* **Task instructions**
Starting at the line that has "diag : List DiagEvent" and stopping after the line that has "theorem test_decode_halt : decode", reproduce the listing below exactly; omit everything else.

* **Entries shown**
-- ==== Sys2Proof/Tests/Slice0.lean ====
section
/-! SUPPORT. The model's own tests: checks of WellFormed, decoding of words written out from the spec, one-step vectors
of spec/95_test_vectors.md, and for each statement with hypotheses a concrete witness that meets them. -/

namespace Sys2Proof.Tests

open Sys2Proof.Machine

/-! ## Helpers -/

/-- The state after construction with `bytes` standing at `pc` and after. -/
def placed (pc : Nat) (bytes : List Byte) : State :=
  match memWriteAll pc bytes { State.reset with pc := BitVec.ofNat 9 pc } with
  | .ok t => t
  | .error _ => State.reset

/-- The next state of an outcome. -/
def nextOf : Host.Outcome State Fault Refusal → Option State
  | .next t => some t
  | .fault _ => none
  | .refused _ => none

/-- What a vector of 95_test_vectors.md gives of a next state. -/
structure Shown where
  pc : PcWord
  ir : Byte
  status : Status
  cause : Option StopCause
  out : List Byte
  diag : List DiagEvent
  deriving DecidableEq, Repr

/-- What a step shows. -/
def shown (o : Host.Outcome State Fault Refusal) : Option Shown :=
  (nextOf o).map fun t => ⟨t.pc, t.ir, t.status, t.cause, t.out, t.diag⟩

/-- Register j after a step. -/
def registerAfter (o : Host.Outcome State Fault Refusal) (j : RegIdx) : Option Byte := (nextOf o).map (getReg j)

/-! ## WellFormed: one ill-formed term for each check -/

theorem test_wellFormed_refuses_loadImmediate_register : (Instr.loadImmediate 8 0).wellFormed = false := by decide
theorem test_wellFormed_refuses_multiply_destination : (Instr.multiply 8 0).wellFormed = false := by decide
theorem test_wellFormed_refuses_multiply_source : (Instr.multiply 7 8).wellFormed = false := by decide
theorem test_wellFormed_refuses_printRegister_register : (Instr.printRegister 255).wellFormed = false := by decide
theorem test_wellFormed_takes_boundary : (Instr.multiply 7 7).wellFormed = true ∧ (Instr.loadImmediate 7 255).wellFormed = true ∧
    (Instr.printRegister 7).wellFormed = true ∧ Instr.halt.wellFormed = true := by decide

/-! ## Decoding: words written out from 30_encoding.md R62 and R64 -/

theorem test_decode_halt : decode [0b00000001#8] = .ok (.halt, []) := by decide
theorem test_decode_loadImmediate : decode [0b10000010#8, 0b00000011#8, 0b11001000#8] = .ok (.loadImmediate 3 200, []) := by decide
theorem test_decode_multiply : decode [0b10100010#8, 0b00000101#8, 0b00000110#8] = .ok (.multiply 5 6, []) := by decide
theorem test_decode_printRegister : decode [0b01000111#8, 0b00000111#8, 0b00000001#8] = .ok (.printRegister 7, [0b00000001#8]) := by decide
theorem test_decode_rejects : decode [] = .error .noBytes ∧ decode [0x82#8, 0x00#8] = .error (.missingOperand 2) ∧
    decode [0x47#8] = .error (.missingOperand 1) ∧ decode [0xC0#8, 0#8, 0#8, 0#8] = .error (.unknownOpcode 0xC0) := by decide
theorem test_decodeTableWord : decodeTableWord 8 0x01 = some .halt ∧ decodeTableWord 24 0xC80382 = some (.loadImmediate 3 200) ∧
    decodeTableWord 24 0x0605A2 = some (.multiply 5 6) ∧ decodeTableWord 16 0x0747 = some (.printRegister 7) ∧
    decodeTableWord 8 0x82 = some (.loadImmediate 0 0) ∧ decodeTableWord 8 0xA0 = none := by decide
theorem test_withFetchWord_runs_it : registerAfter (step (State.reset.withFetchWord 24 0xC80382)) 3 = some 200#8 := by decide

/-! ## One step of each instruction: 95_test_vectors.md, sections 2.1 to 2.6 -/

theorem test_halt_at_255 : shown (step (placed 255 [0x01])) = some ⟨256#9, 0x01#8, .halted, some .haltInstruction, [], []⟩ := by decide
theorem test_loadImmediate_r7 : registerAfter (step (placed 0 [0x82, 0x07, 0xFF])) 7 = some 255#8 := by decide
theorem test_loadImmediate_bad_index_at_254 : shown (step (placed 254 [0x82, 0x09])) =
    some ⟨254#9, 0x82#8, .faulted, some .memoryBoundsFault, [], [⟨.memoryBoundsFault, 254#9, some 0x82#8, some 256⟩]⟩ := by decide
theorem test_multiply_square_of_r7 : registerAfter (step (placed 0 [0xA2, 0x07, 0x07])) 7 = some 144#8 := by decide
theorem test_multiply_checks_operand1_first : shown (step (placed 0 [0xA2, 0x09, 0x08])) =
    some ⟨0#9, 0xA2#8, .faulted, some .registerIndexFault, [], [⟨.registerIndexFault, 0#9, some 0xA2#8, some 9⟩]⟩ := by decide
theorem test_printRegister_at_254 : shown (step (placed 254 [0x47, 0x07])) = some ⟨256#9, 0x47#8, .running, none, [244#8], []⟩ := by decide
theorem test_printRegister_at_255 : shown (step (placed 255 [0x47])) =
    some ⟨255#9, 0x47#8, .faulted, some .memoryBoundsFault, [], [⟨.memoryBoundsFault, 255#9, some 0x47#8, some 256⟩]⟩ := by decide
theorem test_unknown_opcode_c0 : shown (step (placed 0 [0xC0])) =
    some ⟨0#9, 0xC0#8, .halted, some .unknownOpcode, [], [⟨.unknownOpcode, 0#9, some 0xC0#8, none⟩]⟩ := by decide

/-! ## The ALU (2.3, 2.4), the load port (2.7), the codes (60_exceptions.md R130), the notation around the machine -/

theorem test_alu_multiply : aluResult .mul 200 200 = .ok 64 ∧ aluResult .mul 3 86 = .ok 2 ∧ aluResult .mul 255 255 = .ok 1 := by decide
theorem test_alu_add : aluResult .add 250 10 = .ok 4 ∧ aluResult .add 128 128 = .ok 0 ∧ aluResult .add 200 100 = .ok 44 := by decide
theorem test_second_load_keeps_the_tail : (nextOf (bootWith [[1, 2, 3], [9]])).map State.mem = some [(0, 9#8), (1, 2#8), (2, 3#8)] := by decide
theorem test_load_257_bytes : shown (load (List.replicate 257 7) State.reset) =
    some ⟨0#9, 0#8, .faulted, some .loadOverflow, [], [⟨.loadOverflow, 0#9, none, some 257⟩]⟩ := by
  have length : (List.replicate 257 (7 : Byte)).length = 257 := List.length_replicate
  simp only [load, length]
  rfl
theorem test_cause_codes : [none, some StopCause.haltInstruction, some .unknownOpcode, some .unsupportedOperation,
    some .memoryBoundsFault, some .registerIndexFault, some .loadOverflow].map causeCode = [0, 1, 2, 3, 4, 5, 6] := by decide
theorem test_digits : decimalDigits 244 = ['2', '4', '4'] ∧ decimalDigits 90 = ['9', '0'] ∧ decimalDigits 0 = ['0'] := by decide
theorem test_assemble_p4 : (assemble "LOAD_IMMEDIATE R1, 5\nPRINT_REGISTER R1 ; five\n.byte 0x47, 9\nHALT".toList).toOption =
    some [0x82, 1, 5, 0x47, 1, 0x47, 9, 1] := by decide
/-- The two registers of MULTIPLY, and the immediate after the register (30_encoding.md R70). -/
theorem test_assemble_operand_order : asmBytes (.multiply 1 2) = [0xA2, 1, 2] ∧ asmBytes (.loadImmediate 7 255) = [0x82, 7, 255] := by decide
theorem test_assemble_refuses_r8 : parseLine "PRINT_REGISTER R8".toList = .error .badOperands ∧
    parseLine "ADD R0, R1".toList = .error .unknownMnemonic := by decide

/-! ## Witnesses: for each statement with hypotheses, a state and operands that meet them all -/

/-- A machine with an image loaded, as consistent as reset. -/
def loaded : State := placed 0 [0x82, 0x00, 0x08, 0x01]
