-- ==== Sys2Proof/Decode.lean ====
section
/-! DEFINITION. Decoding a head and its tail, total on any bits and rejecting by name (03 R66, R71 to R77), and the
encoder written from the same tables. Definitions that build a constructor past the 244th are marked noncomputable:
Lean's runtime numbers no more constructors than that with fields; the kernel evaluates them all the same. -/

namespace Sys2Proof

/-- Why a pattern is no instruction (03 R77 checks 2 and 3); each raises ILLEGAL_ENCODING. -/
inductive DecodeError where
  /-- Majors 0x00, 0x27 to 0x2F, 0x3E and 0x3F. -/
  | reservedMajor
  | unassignedFunction
  | tailForm
  /-- A bit that the instruction leaves unused is one, or LA stands on a mnemonic that is never long. -/
  | reservedField
  /-- A reserved cc, scope, size or other sub-field value. -/
  | reservedValue
deriving DecidableEq, Repr

/-- What decoding gives: an instruction, or the name of what makes the pattern none. -/
inductive Decoded where
  | ok (i : Instr)
  | illegal (e : DecodeError)
deriving DecidableEq, Repr

/-- Bits in all of the widths. -/
def total : List Nat → Nat
  | [] => 0
  | w :: ws => w + total ws

/-- Fields of the given widths, most significant first, as one number. -/
def pack : List Nat → List Nat → Nat
  | _ :: ws, v :: vs => v * 2 ^ total ws + pack ws vs
  | _, _ => 0

/-- The fields of the given widths, most significant first. -/
def unpack : List Nat → Nat → List Nat
  | [], _ => []
  | w :: ws, n => n / 2 ^ total ws % 2 ^ w :: unpack ws (n % 2 ^ total ws)

/-- A head and its tail, zero-extended (03 R66, R67). -/
structure Code where
  head : BitVec 16
  tail : BitVec 64
deriving DecidableEq, Repr

/-- Tail length in halfwords by the T field (03 R66). -/
def tailLen (head : BitVec 16) : Nat :=
  match (head.extractLsb' 13 2).toNat with
  | 0 => 0
  | 1 => 1
  | 2 => 2
  | _ => 4

/-- A row of the map whose tail form is T = `want`, its fields unpacked. -/
def row (T t want : Nat) (ws : List Nat) (k : List Nat → Decoded) : Decoded :=
  if T = want then k (unpack ws t) else .illegal .tailForm

/-- A row of form Z. -/
def bare (T : Nat) (r : Decoded) : Decoded :=
  if T = 0 then r else .illegal .tailForm

/-- The instruction, when its fixed fields are as they must be. -/
def chk (c : Bool) (i : Instr) : Decoded := if c then .ok i else .illegal .reservedField

/-- `SWR` to register n: the rows that the opcode table names, or `SWR` itself (04 R120). -/
def sysWrite (a : Reg) (n : Nat) : Instr :=
  match n with
  | 0x000 => .sysSwWrite a
  | 0x011 => .bankpmWrite a
  | 0x020 => .sseedWrite false a
  | 0x021 => .sseedWrite true a
  | 0x040 => .nivWrite a
  | 0x064 => .collectiveStart a
  | 0x140 => .ptrootWrite a
  | 0x211 => .jckptWrite a
  | n => .swr a (.ofNat 12 n)

/-- Major 0x01 (03 R76). -/
def major01 (T m t : Nat) : Decoded :=
  match unpack [7] m with
  | [fn] =>
    match fn with
    | 0 => row T t 1 [5, 5, 5, 1] fun | [d, a, b, t3] => chk (t3 == 0) (.add (.ofNat 5 d) (.ofNat 5 a) (.ofNat 5 b)) | _ => .illegal .tailForm
    | 1 => row T t 1 [5, 5, 5, 1] fun | [d, a, b, t3] => chk (t3 == 0) (.sub (.ofNat 5 d) (.ofNat 5 a) (.ofNat 5 b)) | _ => .illegal .tailForm
    | 2 => row T t 1 [5, 5, 5, 1] fun | [d, a, b, t3] => chk (t3 == 0) (.mul (.ofNat 5 d) (.ofNat 5 a) (.ofNat 5 b)) | _ => .illegal .tailForm
    | 3 => row T t 1 [5, 5, 5, 1] fun | [d, a, b, t3] => chk (t3 == 0) (.mulh (.ofNat 5 d) (.ofNat 5 a) (.ofNat 5 b)) | _ => .illegal .tailForm
    | 4 => row T t 1 [5, 5, 5, 1] fun | [d, a, b, t3] => chk (t3 == 0) (.mulhn (.ofNat 5 d) (.ofNat 5 a) (.ofNat 5 b)) | _ => .illegal .tailForm
    | 5 => row T t 2 [5, 5, 5, 5, 4, 8] fun | [d, a, b, t3, la, t5] => chk (t3 == 0 && t5 == 0) (.div (.ofNat 5 d) (.ofNat 5 a) (.ofNat 5 b) (.ofNat 4 la)) | _ => .illegal .tailForm
    | 6 => row T t 2 [5, 5, 5, 5, 4, 8] fun | [d, a, b, t3, la, t5] => chk (t3 == 0 && t5 == 0) (.divn (.ofNat 5 d) (.ofNat 5 a) (.ofNat 5 b) (.ofNat 4 la)) | _ => .illegal .tailForm
    | 7 => row T t 2 [5, 5, 5, 5, 4, 8] fun | [d, a, b, t3, la, t5] => chk (t3 == 0 && t5 == 0) (.rem (.ofNat 5 d) (.ofNat 5 a) (.ofNat 5 b) (.ofNat 4 la)) | _ => .illegal .tailForm
    | 8 => row T t 2 [5, 5, 5, 5, 4, 8] fun | [d, a, b, t3, la, t5] => chk (t3 == 0 && t5 == 0) (.remn (.ofNat 5 d) (.ofNat 5 a) (.ofNat 5 b) (.ofNat 4 la)) | _ => .illegal .tailForm
    | 9 => row T t 1 [5, 5, 5, 1] fun | [d, a, b, t3] => chk (t3 == 0) (.min (.ofNat 5 d) (.ofNat 5 a) (.ofNat 5 b)) | _ => .illegal .tailForm
    | 10 => row T t 1 [5, 5, 5, 1] fun | [d, a, b, t3] => chk (t3 == 0) (.max (.ofNat 5 d) (.ofNat 5 a) (.ofNat 5 b)) | _ => .illegal .tailForm
    | 11 => row T t 1 [5, 5, 5, 1] fun | [d, a, b, t3] => chk (t3 == 0) (.minn (.ofNat 5 d) (.ofNat 5 a) (.ofNat 5 b)) | _ => .illegal .tailForm
    | 12 => row T t 1 [5, 5, 5, 1] fun | [d, a, b, t3] => chk (t3 == 0) (.maxn (.ofNat 5 d) (.ofNat 5 a) (.ofNat 5 b)) | _ => .illegal .tailForm
    | 13 => row T t 1 [5, 5, 5, 1] fun | [d, a, b, t3] => chk (t3 == 0) (.and (.ofNat 5 d) (.ofNat 5 a) (.ofNat 5 b)) | _ => .illegal .tailForm
    | 14 => row T t 1 [5, 5, 5, 1] fun | [d, a, b, t3] => chk (t3 == 0) (.or (.ofNat 5 d) (.ofNat 5 a) (.ofNat 5 b)) | _ => .illegal .tailForm
    | 15 => row T t 1 [5, 5, 5, 1] fun | [d, a, b, t3] => chk (t3 == 0) (.xor (.ofNat 5 d) (.ofNat 5 a) (.ofNat 5 b)) | _ => .illegal .tailForm
    | 16 => row T t 1 [5, 5, 5, 1] fun | [d, a, b, t3] => chk (t3 == 0) (.andn (.ofNat 5 d) (.ofNat 5 a) (.ofNat 5 b)) | _ => .illegal .tailForm
    | 17 => row T t 1 [5, 5, 5, 1] fun | [d, a, b, t3] => chk (t3 == 0) (.shl (.ofNat 5 d) (.ofNat 5 a) (.ofNat 5 b)) | _ => .illegal .tailForm
    | 18 => row T t 1 [5, 5, 5, 1] fun | [d, a, b, t3] => chk (t3 == 0) (.shr (.ofNat 5 d) (.ofNat 5 a) (.ofNat 5 b)) | _ => .illegal .tailForm
    | 19 => row T t 1 [5, 5, 5, 1] fun | [d, a, b, t3] => chk (t3 == 0) (.sar (.ofNat 5 d) (.ofNat 5 a) (.ofNat 5 b)) | _ => .illegal .tailForm
    | 20 => row T t 1 [5, 5, 5, 1] fun | [d, a, b, t3] => chk (t3 == 0) (.rol (.ofNat 5 d) (.ofNat 5 a) (.ofNat 5 b)) | _ => .illegal .tailForm
    | 21 => row T t 1 [5, 5, 5, 1] fun | [d, a, b, t3] => chk (t3 == 0) (.addx (.ofNat 5 d) (.ofNat 5 a) (.ofNat 5 b)) | _ => .illegal .tailForm
    | 22 => row T t 1 [5, 5, 5, 1] fun | [d, a, b, t3] => chk (t3 == 0) (.sel (.ofNat 5 d) (.ofNat 5 a) (.ofNat 5 b)) | _ => .illegal .tailForm
    | _ => .illegal .unassignedFunction
  | _ => .illegal .unassignedFunction

/-- Major 0x02 (03 R76). -/
def major02 (T m t : Nat) : Decoded :=
  match unpack [7] m with
  | [fn] =>
    match fn with
    | 0 => row T t 1 [5, 5, 5, 1] fun | [d, a, t2, t3] => chk (t2 == 0 && t3 == 0) (.mov (.ofNat 5 d) (.ofNat 5 a)) | _ => .illegal .tailForm
    | 1 => row T t 1 [5, 5, 5, 1] fun | [d, a, t2, t3] => chk (t2 == 0 && t3 == 0) (.neg (.ofNat 5 d) (.ofNat 5 a)) | _ => .illegal .tailForm
    | 2 => row T t 1 [5, 5, 5, 1] fun | [d, a, t2, t3] => chk (t2 == 0 && t3 == 0) (.abs (.ofNat 5 d) (.ofNat 5 a)) | _ => .illegal .tailForm
    | 3 => row T t 1 [5, 5, 5, 1] fun | [d, a, t2, t3] => chk (t2 == 0 && t3 == 0) (.clz (.ofNat 5 d) (.ofNat 5 a)) | _ => .illegal .tailForm
    | 4 => row T t 1 [5, 5, 5, 1] fun | [d, a, t2, t3] => chk (t2 == 0 && t3 == 0) (.ctz (.ofNat 5 d) (.ofNat 5 a)) | _ => .illegal .tailForm
    | 5 => row T t 1 [5, 5, 5, 1] fun | [d, a, t2, t3] => chk (t2 == 0 && t3 == 0) (.popc (.ofNat 5 d) (.ofNat 5 a)) | _ => .illegal .tailForm
    | 6 => row T t 1 [5, 5, 5, 1] fun | [d, a, t2, t3] => chk (t2 == 0 && t3 == 0) (.bswap (.ofNat 5 d) (.ofNat 5 a)) | _ => .illegal .tailForm
    | 8 => row T t 1 [5, 5, 5, 1] fun | [d, a, t2, t3] => chk (t2 == 0 && t3 == 0) (.sextI8 (.ofNat 5 d) (.ofNat 5 a)) | _ => .illegal .tailForm
    | 9 => row T t 1 [5, 5, 5, 1] fun | [d, a, t2, t3] => chk (t2 == 0 && t3 == 0) (.sextI16 (.ofNat 5 d) (.ofNat 5 a)) | _ => .illegal .tailForm
    | 10 => row T t 1 [5, 5, 5, 1] fun | [d, a, t2, t3] => chk (t2 == 0 && t3 == 0) (.sextI32 (.ofNat 5 d) (.ofNat 5 a)) | _ => .illegal .tailForm
    | 12 => row T t 1 [5, 5, 5, 1] fun | [d, a, t2, t3] => chk (t2 == 0 && t3 == 0) (.zextN8 (.ofNat 5 d) (.ofNat 5 a)) | _ => .illegal .tailForm
    | 13 => row T t 1 [5, 5, 5, 1] fun | [d, a, t2, t3] => chk (t2 == 0 && t3 == 0) (.zextN16 (.ofNat 5 d) (.ofNat 5 a)) | _ => .illegal .tailForm
    | 14 => row T t 1 [5, 5, 5, 1] fun | [d, a, t2, t3] => chk (t2 == 0 && t3 == 0) (.zextN32 (.ofNat 5 d) (.ofNat 5 a)) | _ => .illegal .tailForm
    | _ => .illegal .unassignedFunction
  | _ => .illegal .unassignedFunction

* **Exercise output**
  diag : List DiagEvent
  deriving DecidableEq, Repr

/-- What a step shows. -/
def shown (o : Host.Outcome State Fault Refusal) : Option Shown :=
  (nextOf o).map fun t => ⟨t.pc, t.ir, t.status, t.cause, t.out, t.diag⟩

/-- Register j after a step. -/
def registerAfter (o : Host.Outcome State Fault Refusal) (j : RegIdx) : Option Byte := (nextOf o).map (getReg j)

/-! ## WellFormed: one ill-formed term for each check -/

theorem test_wellFormed_refuses_loadImmediate_register : (Instr.loadImmediate 8 0).wellFormed = false := by decide
theorem test_wellFormed_refuses_multiply_destination : (Instr.multiply 8 0).wellFormed = false := by decide
theorem test_wellFormed_refuses_multiply_source : (Instr.multiply 7 8).wellFormed = false := by decide
theorem test_wellFormed_refuses_printRegister_register : (Instr.printRegister 255).wellFormed = false := by decide
theorem test_wellFormed_takes_boundary : (Instr.multiply 7 7).wellFormed = true ∧ (Instr.loadImmediate 7 255).wellFormed = true ∧
    (Instr.printRegister 7).wellFormed = true ∧ Instr.halt.wellFormed = true := by decide

/-! ## Decoding: words written out from 30_encoding.md R62 and R64 -/

theorem test_decode_halt : decode [0b00000001#8] = .ok (.halt, []) := by decide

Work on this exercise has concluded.